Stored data
*** Block opens ***

-- ==== Sys2Proof/Laws/PerInstr.lean ====
section
/-! SUPPORT. What holds of every instruction as syntax, one lemma per constructor. -/

namespace Sys2Proof.Laws

/-- At most a segment override and a 67 prefix. -/
theorem encodePrefixes_length (p : Prefixes) : (encodePrefixes p).length ≤ 2 := by
  obtain ⟨_ | _, _ | _⟩ := p <;> simp [encodePrefixes]

/-- ModRM, at most one SIB byte and at most four displacement bytes (30_encoding.md R75 to R77). -/
theorem encodeRegMem_length (reg : BitVec 3) (rm : RegMem) :
    1 ≤ (encodeRegMem reg rm).length ∧ (encodeRegMem reg rm).length ≤ 6 := by
  rcases rm with r | ⟨_, _, _ | _, _ | _ | _ | _⟩ <;> simp [encodeRegMem, encodeDisp]

/-- The length of the legacy layout (30_encoding.md R70). -/
theorem encodeLegacy_length (op66 word : Bool) (p : Prefixes) (x : Option Rex) (reg : BitVec 3) (rm : RegMem) :
    3 ≤ (encodeLegacy op66 word p x reg rm).length ∧ (encodeLegacy op66 word p x reg rm).length ≤ 13 := by
  have h1 := encodePrefixes_length p
  have h2 := encodeRegMem_length reg rm
  cases op66 <;> cases x <;> simp only [encodeLegacy, List.length_append, List.length_cons, List.length_nil,
    Bool.false_eq_true, if_true, if_false] <;> omega

/-- The length of the two-byte VEX layout (30_encoding.md R70, R84). -/
theorem encodeVex2_length (l word : Bool) (p : Prefixes) (v : Vex2) (reg : BitVec 3) (rm : RegMem) :
    3 ≤ (encodeVex2 l word p v reg rm).length ∧ (encodeVex2 l word p v reg rm).length ≤ 13 := by
  have h1 := encodePrefixes_length p
  have h2 := encodeRegMem_length reg rm
  simp only [encodeVex2, List.length_append, List.length_cons, List.length_nil]
  omega

/-- The length of the three-byte VEX layout (30_encoding.md R70, R83). -/
theorem encodeVex3_length (l word : Bool) (p : Prefixes) (v : Vex3) (reg : BitVec 3) (rm : RegMem) :
    3 ≤ (encodeVex3 l word p v reg rm).length ∧ (encodeVex3 l word p v reg rm).length ≤ 13 := by
  have h1 := encodePrefixes_length p
  have h2 := encodeRegMem_length reg rm
  simp only [encodeVex3, List.length_append, List.length_cons, List.length_nil]
  omega

/-- The length of the EVEX layout (30_encoding.md R70, R87). -/
theorem encodeEvex_length (vl : EvexLen) (word : Bool) (p : Prefixes) (v : Evex) (reg : BitVec 3) (rm : RegMem) :
    3 ≤ (encodeEvex vl word p v reg rm).length ∧ (encodeEvex vl word p v reg rm).length ≤ 13 := by
  have h1 := encodePrefixes_length p
  have h2 := encodeRegMem_length reg rm
  simp only [encodeEvex, List.length_append, List.length_cons, List.length_nil]
  omega

namespace LengthBounds

/-- Every instruction takes 3 to 13 bytes, well below the limit of 15 (30_encoding.md R70). -/
def Statement (i : Instr) : Prop := 3 ≤ i.length ∧ i.length ≤ 13

theorem paddusbMm (p : Prefixes) (v : Option Rex) (reg : BitVec 3) (rm : RegMem) : Statement (.paddusbMm p v reg rm) :=
  encodeLegacy_length _ _ p v reg rm

theorem paddusbXmm (p : Prefixes) (v : Option Rex) (reg : BitVec 3) (rm : RegMem) : Statement (.paddusbXmm p v reg rm) :=
  encodeLegacy_length _ _ p v reg rm

theorem padduswMm (p : Prefixes) (v : Option Rex) (reg : BitVec 3) (rm : RegMem) : Statement (.padduswMm p v reg rm) :=
  encodeLegacy_length _ _ p v reg rm

theorem padduswXmm (p : Prefixes) (v : Option Rex) (reg : BitVec 3) (rm : RegMem) : Statement (.padduswXmm p v reg rm) :=
  encodeLegacy_length _ _ p v reg rm

theorem vpaddusbXmmVex3 (p : Prefixes) (v : Vex3) (reg : BitVec 3) (rm : RegMem) : Statement (.vpaddusbXmmVex3 p v reg rm) :=
  encodeVex3_length _ _ p v reg rm

theorem vpaddusbXmmVex2 (p : Prefixes) (v : Vex2) (reg : BitVec 3) (rm : RegMem) : Statement (.vpaddusbXmmVex2 p v reg rm) :=
  encodeVex2_length _ _ p v reg rm

theorem vpadduswXmmVex3 (p : Prefixes) (v : Vex3) (reg : BitVec 3) (rm : RegMem) : Statement (.vpadduswXmmVex3 p v reg rm) :=
  encodeVex3_length _ _ p v reg rm

theorem vpadduswXmmVex2 (p : Prefixes) (v : Vex2) (reg : BitVec 3) (rm : RegMem) : Statement (.vpadduswXmmVex2 p v reg rm) :=
  encodeVex2_length _ _ p v reg rm

theorem vpaddusbYmmVex3 (p : Prefixes) (v : Vex3) (reg : BitVec 3) (rm : RegMem) : Statement (.vpaddusbYmmVex3 p v reg rm) :=
  encodeVex3_length _ _ p v reg rm

theorem vpaddusbYmmVex2 (p : Prefixes) (v : Vex2) (reg : BitVec 3) (rm : RegMem) : Statement (.vpaddusbYmmVex2 p v reg rm) :=
  encodeVex2_length _ _ p v reg rm

theorem vpadduswYmmVex3 (p : Prefixes) (v : Vex3) (reg : BitVec 3) (rm : RegMem) : Statement (.vpadduswYmmVex3 p v reg rm) :=
  encodeVex3_length _ _ p v reg rm

theorem vpadduswYmmVex2 (p : Prefixes) (v : Vex2) (reg : BitVec 3) (rm : RegMem) : Statement (.vpadduswYmmVex2 p v reg rm) :=
  encodeVex2_length _ _ p v reg rm

theorem vpaddusbXmmEvex (p : Prefixes) (v : Evex) (reg : BitVec 3) (rm : RegMem) : Statement (.vpaddusbXmmEvex p v reg rm) :=
  encodeEvex_length _ _ p v reg rm

theorem vpaddusbYmmEvex (p : Prefixes) (v : Evex) (reg : BitVec 3) (rm : RegMem) : Statement (.vpaddusbYmmEvex p v reg rm) :=
  encodeEvex_length _ _ p v reg rm

theorem vpaddusbZmmEvex (p : Prefixes) (v : Evex) (reg : BitVec 3) (rm : RegMem) : Statement (.vpaddusbZmmEvex p v reg rm) :=
  encodeEvex_length _ _ p v reg rm

theorem vpadduswXmmEvex (p : Prefixes) (v : Evex) (reg : BitVec 3) (rm : RegMem) : Statement (.vpadduswXmmEvex p v reg rm) :=
  encodeEvex_length _ _ p v reg rm

theorem vpadduswYmmEvex (p : Prefixes) (v : Evex) (reg : BitVec 3) (rm : RegMem) : Statement (.vpadduswYmmEvex p v reg rm) :=
  encodeEvex_length _ _ p v reg rm

theorem vpadduswZmmEvex (p : Prefixes) (v : Evex) (reg : BitVec 3) (rm : RegMem) : Statement (.vpadduswZmmEvex p v reg rm) :=
  encodeEvex_length _ _ p v reg rm

end LengthBounds

end Sys2Proof.Laws
end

*** Block closes ***

» **WHAT NEEDS TO BE DONE**:
Nothing in the records may be left out; transcribe all of them exactly.

» **RESPONSE BELOW**:
-- ==== Sys2Proof/Laws/PerInstr.lean ====
section
/-! SUPPORT. What holds of every instruction as syntax, one lemma per constructor. -/

namespace Sys2Proof.Laws

/-- At most a segment override and a 67 prefix. -/
theorem encodePrefixes_length (p : Prefixes) : (encodePrefixes p).length ≤ 2 := by
  obtain ⟨_ | _, _ | _⟩ := p <;> simp [encodePrefixes]

/-- ModRM, at most one SIB byte and at most four displacement bytes (30_encoding.md R75 to R77). -/
theorem encodeRegMem_length (reg : BitVec 3) (rm : RegMem) :
    1 ≤ (encodeRegMem reg rm).length ∧ (encodeRegMem reg rm).length ≤ 6 := by
  rcases rm with r | ⟨_, _, _ | _, _ | _ | _ | _⟩ <;> simp [encodeRegMem, encodeDisp]

/-- The length of the legacy layout (30_encoding.md R70). -/
theorem encodeLegacy_length (op66 word : Bool) (p : Prefixes) (x : Option Rex) (reg : BitVec 3) (rm : RegMem) :
    3 ≤ (encodeLegacy op66 word p x reg rm).length ∧ (encodeLegacy op66 word p x reg rm).length ≤ 13 := by
  have h1 := encodePrefixes_length p
  have h2 := encodeRegMem_length reg rm
  cases op66 <;> cases x <;> simp only [encodeLegacy, List.length_append, List.length_cons, List.length_nil,
    Bool.false_eq_true, if_true, if_false] <;> omega

/-- The length of the two-byte VEX layout (30_encoding.md R70, R84). -/
theorem encodeVex2_length (l word : Bool) (p : Prefixes) (v : Vex2) (reg : BitVec 3) (rm : RegMem) :
    3 ≤ (encodeVex2 l word p v reg rm).length ∧ (encodeVex2 l word p v reg rm).length ≤ 13 := by
  have h1 := encodePrefixes_length p
  have h2 := encodeRegMem_length reg rm
  simp only [encodeVex2, List.length_append, List.length_cons, List.length_nil]
  omega

/-- The length of the three-byte VEX layout (30_encoding.md R70, R83). -/
theorem encodeVex3_length (l word : Bool) (p : Prefixes) (v : Vex3) (reg : BitVec 3) (rm : RegMem) :
    3 ≤ (encodeVex3 l word p v reg rm).length ∧ (encodeVex3 l word p v reg rm).length ≤ 13 := by
  have h1 := encodePrefixes_length p
  have h2 := encodeRegMem_length reg rm
  simp only [encodeVex3, List.length_append, List.length_cons, List.length_nil]
  omega

/-- The length of the EVEX layout (30_encoding.md R70, R87). -/
theorem encodeEvex_length (vl : EvexLen) (word : Bool) (p : Prefixes) (v : Evex) (reg : BitVec 3) (rm : RegMem) :
    3 ≤ (encodeEvex vl word p v reg rm).length ∧ (encodeEvex vl word p v reg rm).length ≤ 13 := by
  have h1 := encodePrefixes_length p
  have h2 := encodeRegMem_length reg rm
  simp only [encodeEvex, List.length_append, List.length_cons, List.length_nil]
  omega

namespace LengthBounds

/-- Every instruction takes 3 to 13 bytes, well below the limit of 15 (30_encoding.md R70). -/
def Statement (i : Instr) : Prop := 3 ≤ i.length ∧ i.length ≤ 13

theorem paddusbMm (p : Prefixes) (v : Option Rex) (reg : BitVec 3) (rm : RegMem) : Statement (.paddusbMm p v reg rm) :=
  encodeLegacy_length _ _ p v reg rm

theorem paddusbXmm (p : Prefixes) (v : Option Rex) (reg : BitVec 3) (rm : RegMem) : Statement (.paddusbXmm p v reg rm) :=
  encodeLegacy_length _ _ p v reg rm

theorem padduswMm (p : Prefixes) (v : Option Rex) (reg : BitVec 3) (rm : RegMem) : Statement (.padduswMm p v reg rm) :=
  encodeLegacy_length _ _ p v reg rm

theorem padduswXmm (p : Prefixes) (v : Option Rex) (reg : BitVec 3) (rm : RegMem) : Statement (.padduswXmm p v reg rm) :=
  encodeLegacy_length _ _ p v reg rm

theorem vpaddusbXmmVex3 (p : Prefixes) (v : Vex3) (reg : BitVec 3) (rm : RegMem) : Statement (.vpaddusbXmmVex3 p v reg rm) :=
  encodeVex3_length _ _ p v reg rm

theorem vpaddusbXmmVex2 (p : Prefixes) (v : Vex2) (reg : BitVec 3) (rm : RegMem) : Statement (.vpaddusbXmmVex2 p v reg rm) :=
  encodeVex2_length _ _ p v reg rm

theorem vpadduswXmmVex3 (p : Prefixes) (v : Vex3) (reg : BitVec 3) (rm : RegMem) : Statement (.vpadduswXmmVex3 p v reg rm) :=
  encodeVex3_length _ _ p v reg rm

theorem vpadduswXmmVex2 (p : Prefixes) (v : Vex2) (reg : BitVec 3) (rm : RegMem) : Statement (.vpadduswXmmVex2 p v reg rm) :=
  encodeVex2_length _ _ p v reg rm

theorem vpaddusbYmmVex3 (p : Prefixes) (v : Vex3) (reg : BitVec 3) (rm : RegMem) : Statement (.vpaddusbYmmVex3 p v reg rm) :=
  encodeVex3_length _ _ p v reg rm

theorem vpaddusbYmmVex2 (p : Prefixes) (v : Vex2) (reg : BitVec 3) (rm : RegMem) : Statement (.vpaddusbYmmVex2 p v reg rm) :=
  encodeVex2_length _ _ p v reg rm

theorem vpadduswYmmVex3 (p : Prefixes) (v : Vex3) (reg : BitVec 3) (rm : RegMem) : Statement (.vpadduswYmmVex3 p v reg rm) :=
  encodeVex3_length _ _ p v reg rm

theorem vpadduswYmmVex2 (p : Prefixes) (v : Vex2) (reg : BitVec 3) (rm : RegMem) : Statement (.vpadduswYmmVex2 p v reg rm) :=
  encodeVex2_length _ _ p v reg rm

theorem vpaddusbXmmEvex (p : Prefixes) (v : Evex) (reg : BitVec 3) (rm : RegMem) : Statement (.vpaddusbXmmEvex p v reg rm) :=
  encodeEvex_length _ _ p v reg rm

theorem vpaddusbYmmEvex (p : Prefixes) (v : Evex) (reg : BitVec 3) (rm : RegMem) : Statement (.vpaddusbYmmEvex p v reg rm) :=
  encodeEvex_length _ _ p v reg rm

theorem vpaddusbZmmEvex (p : Prefixes) (v : Evex) (reg : BitVec 3) (rm : RegMem) : Statement (.vpaddusbZmmEvex p v reg rm) :=
  encodeEvex_length _ _ p v reg rm

theorem vpadduswXmmEvex (p : Prefixes) (v : Evex) (reg : BitVec 3) (rm : RegMem) : Statement (.vpadduswXmmEvex p v reg rm) :=
  encodeEvex_length _ _ p v reg rm

theorem vpadduswYmmEvex (p : Prefixes) (v : Evex) (reg : BitVec 3) (rm : RegMem) : Statement (.vpadduswYmmEvex p v reg rm) :=
  encodeEvex_length _ _ p v reg rm

theorem vpadduswZmmEvex (p : Prefixes) (v : Evex) (reg : BitVec 3) (rm : RegMem) : Statement (.vpadduswZmmEvex p v reg rm) :=
  encodeEvex_length _ _ p v reg rm

end LengthBounds

end Sys2Proof.Laws
end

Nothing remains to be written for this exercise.